>>>

-- ==== Sys2Proof/Machine/Watch.lean ====
section
/-! DEFINITION. Watches (R316 to R325): the comparison of every write at its home slice, tracking, coalescing, runaways, claims; and the performing of writes. -/

namespace Sys2Proof.Machine

/-- Greatest chain depth of a trigger (R322). -/
def maxDepth : Nat := 4

/-- Word w of a 64-byte granule. -/
def wordOf (line : List Byte) (w : Nat) : Word := BitVec.ofNat 64 (ofLe ((line.drop (8 * w)).take 8))

/-- The words of a granule that a write changed, as a mask (R318). -/
def changedWords (old new : List Byte) : Nat :=
  (List.range 8).foldl (fun m w => if wordOf old w == wordOf new w then m else m + 2 ^ w) 0

/-- The lowest changed word (R318). -/
def firstWord (marks : Nat) : Nat := (firstBelow 8 fun w => marks.testBit w).getD 0

/-- One more change of a count that stops at C: count and sat (R319). -/
def countUp (climit count : Nat) (sat : Bool) : Nat × Bool :=
  if climit ≤ count then (count, true) else (count + 1, sat)

/-- Restarts the trigger count when its 4,000 clk window has ended (R323). -/
def rollWindow (clk : Nat) (e : WatchEntry) : WatchEntry :=
  if e.window + 4000 ≤ clk then { e with window := clk - (clk - e.window) % 4000, windowCount := 0 } else e

/-- The lowest free tracking position of an entry (R319). -/
def freePos (e : WatchEntry) : Option Nat := firstBelow 64 fun p => e.tracks.all (·.pos != p)

/-- Disarms an entry: pending triggers, a held overflow count and changes coalesced into running claims are dropped
(R323, R324). `extra` counts the runaway itself. Gives the entry and how many triggers were dropped. -/
def disarm (e : WatchEntry) (why extra stamp : Nat) : WatchEntry × Nat :=
  let n := extra + (e.tracks.filter fun t => !t.running).length + (if e.ovf then 1 else 0)
    + (e.tracks.filter fun t => t.running && t.lateCount != 0).length
  let keep := (e.tracks.filter (·.running)).map fun t =>
    { t with lateCount := 0, lateSat := false, lateWord := 0, lateBefore := 0, lateAfter := 0, lateMarks := 0,
             lateDepth := 0 }
  ({ e with armed := false, why := why, whyAt := stamp, ovf := false, ovfCount := 0, ovfDepth := 0, tracks := keep,
            dropped := e.dropped + n }, n)

/-- A change coalesced into a pending trigger (R319, R320). -/
def coalescePending (e : WatchEntry) (t : Track) (new : List Byte) (marks depth : Nat) : WatchEntry :=
  let (c, sat) := countUp e.climit t.count t.sat
  let t' := { t with count := c, sat := sat, marks := t.marks ||| marks, depth := Nat.max t.depth depth,
                     after := if t.overflow then 0 else wordOf new t.word }
  { e with coalesced := e.coalesced + 1, tracks := e.tracks.map fun u => if u.pos == t.pos then t' else u }

/-- A change coalesced into a running claim (R319, R321). -/
def coalesceRunning (e : WatchEntry) (t : Track) (old new : List Byte) (marks depth : Nat) : WatchEntry :=
  let (c, sat) := countUp e.climit t.lateCount t.lateSat
  let w := if t.lateCount == 0 then firstWord marks else t.lateWord
  let t' := { t with lateCount := c, lateSat := sat, lateWord := w,
                     lateBefore := if t.lateCount == 0 then wordOf old w else t.lateBefore,
                     lateAfter := wordOf new w, lateMarks := t.lateMarks ||| marks,
                     lateDepth := Nat.max t.lateDepth depth }
  { e with coalesced := e.coalesced + 1, tracks := e.tracks.map fun u => if u.pos == t.pos then t' else u }

/-- A change of a granule at an armed entry (R319, R322, R323): the entry, and the dropped count and why of a runaway. -/
def entryChange (e0 : WatchEntry) (clk stamp granule : Nat) (old new : List Byte) (depth0 : Nat) :
    WatchEntry × Option (Nat × Nat) :=
  let e := rollWindow clk e0
  let marks := changedWords old new
  let depth := depth0 + 1
  let runaway := fun (why : Nat) => let r := disarm e why 1 stamp; (r.1, some (r.2, why))
  if maxDepth < depth then runaway 2
  else match e.tracks.find? fun t => t.granule == granule && !t.overflow with
  | some t =>
    if t.running then (coalesceRunning e t old new marks depth, none)
    else (coalescePending e t new marks depth, none)
  | none => match freePos e with
    | some p =>
      if e.rate ≤ e.windowCount then runaway 3
      else
        let w := firstWord marks
        let t : Track := { pos := p, granule := granule, overflow := false, running := false, stamp := stamp, count := 1,
                           sat := false, word := w, before := wordOf old w, after := wordOf new w, marks := marks,
                           depth := depth }
        ({ e with tracks := e.tracks ++ [t], windowCount := e.windowCount + 1 }, none)
    | none => match e.tracks.find? (·.overflow) with
      | some t =>
        if t.running then (coalesceRunning e t old new 0 depth, none)
        else (coalescePending e t new 0 depth, none)
      | none =>
        ({ e with ovf := true, ovfCount := (countUp e.climit e.ovfCount false).1, ovfDepth := Nat.max e.ovfDepth depth,
                  coalesced := if e.ovf then e.coalesced + 1 else e.coalesced }, none)

/-- The first core of a stage's E on a die, in raster order (R320, R323). -/
def firstCoreOn (s : State) (part lid stage d : Nat) : Option Nat :=
  match s.launch part lid with
  | some l => ((l.stages[stage]?).map (·.cores)).bind fun cs => cs.find? fun c => dieOf c == d
  | none => none

/-- Raises WATCH_RUNAWAY for an entry (R323, R391). -/
def raiseRunaway (s : State) (d idx : Nat) (e : WatchEntry) (dropped why : Nat) : State :=
  match firstCoreOn s ((partOfDie s d).getD 0) e.lid e.stage d with
  | some c => holdEvent s c (.runaway (put (dropped % 2 ^ 32) 32 ||| put e.number 16 ||| put idx 8 ||| put why 0))
  | none => s

/-- Writes a watch-table entry. -/
def setEntry (s : State) (d idx : Nat) (e : WatchEntry) : State :=
  let x := s.die d
  s.setDie d { x with watch := x.watch.insert idx e }

/-- The entry of a die's watch table that tracks a granule, with the object address of the granule. -/
def granuleOf (e : WatchEntry) (cell : Nat) : Option Word := (e.cells.find? fun c => c.1 == cell).map (·.2)

/-- A write's effect on the watches of one granule (R318): silent or a change, at every armed entry that holds it. -/
def noteGranule (s : State) (cell : Nat) (old new : List Byte) (depth : Nat) : State :=
  let d := memberOf cell
  (s.die d).watch.foldl (fun s en =>
    match granuleOf en.2 cell, (s.die d).watch.find en.1 with
    | some addr, some e =>
      if !e.armed then s
      else if old == new then setEntry s d en.1 { e with silent := e.silent + 1 }
      else
        match entryChange e s.clk s.stamp addr.toNat old new depth with
        | (e', none) => { setEntry s d en.1 e' with stamp := s.stamp + 1 }
        | (e', some (n, why)) => raiseRunaway { setEntry s d en.1 e' with stamp := s.stamp + 1 } d en.1 e' n why
    | _, _ => s) s

/-- The granules that a list of cell writes touches, in order. -/
def granulesOf (ws : List (Nat × Byte)) : List Nat := (ws.map fun w => w.1 / 64 * 64).dedup

/-- The bytes of a granule after a list of cell writes. -/
def applyTo (cell : Nat) (line : List Byte) (ws : List (Nat × Byte)) : List Byte :=
  ws.foldl (fun l w => if w.1 / 64 * 64 == cell then l.set (w.1 % 64) w.2 else l) line

/-- Writes cells, no watch regarded. -/
def writeCells (s : State) (ws : List (Nat × Byte)) : State := ws.foldl (fun s w => s.setCell w.1 w.2) s

/-- Performs a write at its homes: the watch comparison of each granule it touches, then the bytes (R190, R318). -/
def storeCells (s : State) (ws : List (Nat × Byte)) (depth : Nat) : State :=
  let gs := granulesOf ws
  let noted := gs.foldl (fun t g =>
    let old := (List.range 64).map fun i => s.cell (g + i)
    noteGranule t g old (applyTo g old ws) depth) s
  writeCells noted ws

/-- An overflow trigger takes a freed position, unless its creation is a runaway (R319, R323). -/
def overflowTrigger (clk stamp : Nat) (e0 : WatchEntry) : WatchEntry × Option (Nat × Nat) :=
  let e := rollWindow clk e0
  if !e.ovf then (e, none)
  else match freePos e with
  | none => (e, none)
  | some p =>
    if e.rate ≤ e.windowCount then let r := disarm { e with ovf := false } 3 1 stamp; (r.1, some (r.2, 3))
    else
      let t : Track := { pos := p, granule := 0, overflow := true, running := false, stamp := stamp, count := e.ovfCount,
                         sat := false, word := 0, before := 0, after := 0, marks := 0, depth := e.ovfDepth }
      ({ e with tracks := e.tracks ++ [t], windowCount := e.windowCount + 1, ovf := false, ovfCount := 0,
                ovfDepth := 0 }, none)

/-- Ends the claim on a tracking position (R321): pending again when changes coalesced after the start, else freed. -/
def endClaim (s : State) (d idx pos : Nat) : State :=
  match (s.die d).watch.find idx with
  | none => s
  | some e => match e.tracks.find? fun t => t.pos == pos && t.running with
    | none => s
    | some t =>
      if t.lateCount != 0 then
        let t' := { t with running := false, stamp := s.stamp, count := t.lateCount, sat := t.lateSat,
                           word := t.lateWord, before := if t.overflow then 0 else t.lateBefore,
                           after := if t.overflow then 0 else t.lateAfter, marks := t.lateMarks, depth := t.lateDepth,
                           lateCount := 0, lateSat := false, lateWord := 0, lateBefore := 0, lateAfter := 0,
                           lateMarks := 0, lateDepth := 0 }
        { setEntry s d idx { e with tracks := e.tracks.map fun u => if u.pos == pos then t' else u } with
          stamp := s.stamp + 1 }
      else
        match overflowTrigger s.clk s.stamp { e with tracks := e.tracks.filter fun u => u.pos != pos } with
        | (e', none) => { setEntry s d idx e' with stamp := s.stamp + 1 }
        | (e', some (n, why)) => raiseRunaway { setEntry s d idx e' with stamp := s.stamp + 1 } d idx e' n why

/-- The word w3 of an entry and the other three (R316). -/
def watchWord (e : WatchEntry) (k : Nat) : Word :=
  match k with
  | 0 => e.start
  | 1 => put e.granules 32 ||| put e.climit 16 ||| put e.rate 0
  | 2 => put e.lid 32 ||| put e.stage 24 ||| put e.number 16
  | _ => putBit e.armed 63 ||| put e.why 61 ||| putBit e.ovf 60 ||| put e.tracks.length 48

end Sys2Proof.Machine
end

<<<

*Work instruction*. Using only the listing above, restate exactly the lines from the line containing "e.windowCount + 1, ovf" through the line containing "else freed. -/", both included.

*Solution for this problem*.
      ({ e with tracks := e.tracks ++ [t], windowCount := e.windowCount + 1, ovf := false, ovfCount := 0,
                ovfDepth := 0 }, none)

/-- Ends the claim on a tracking position (R321): pending again when changes coalesced after the start, else freed. -/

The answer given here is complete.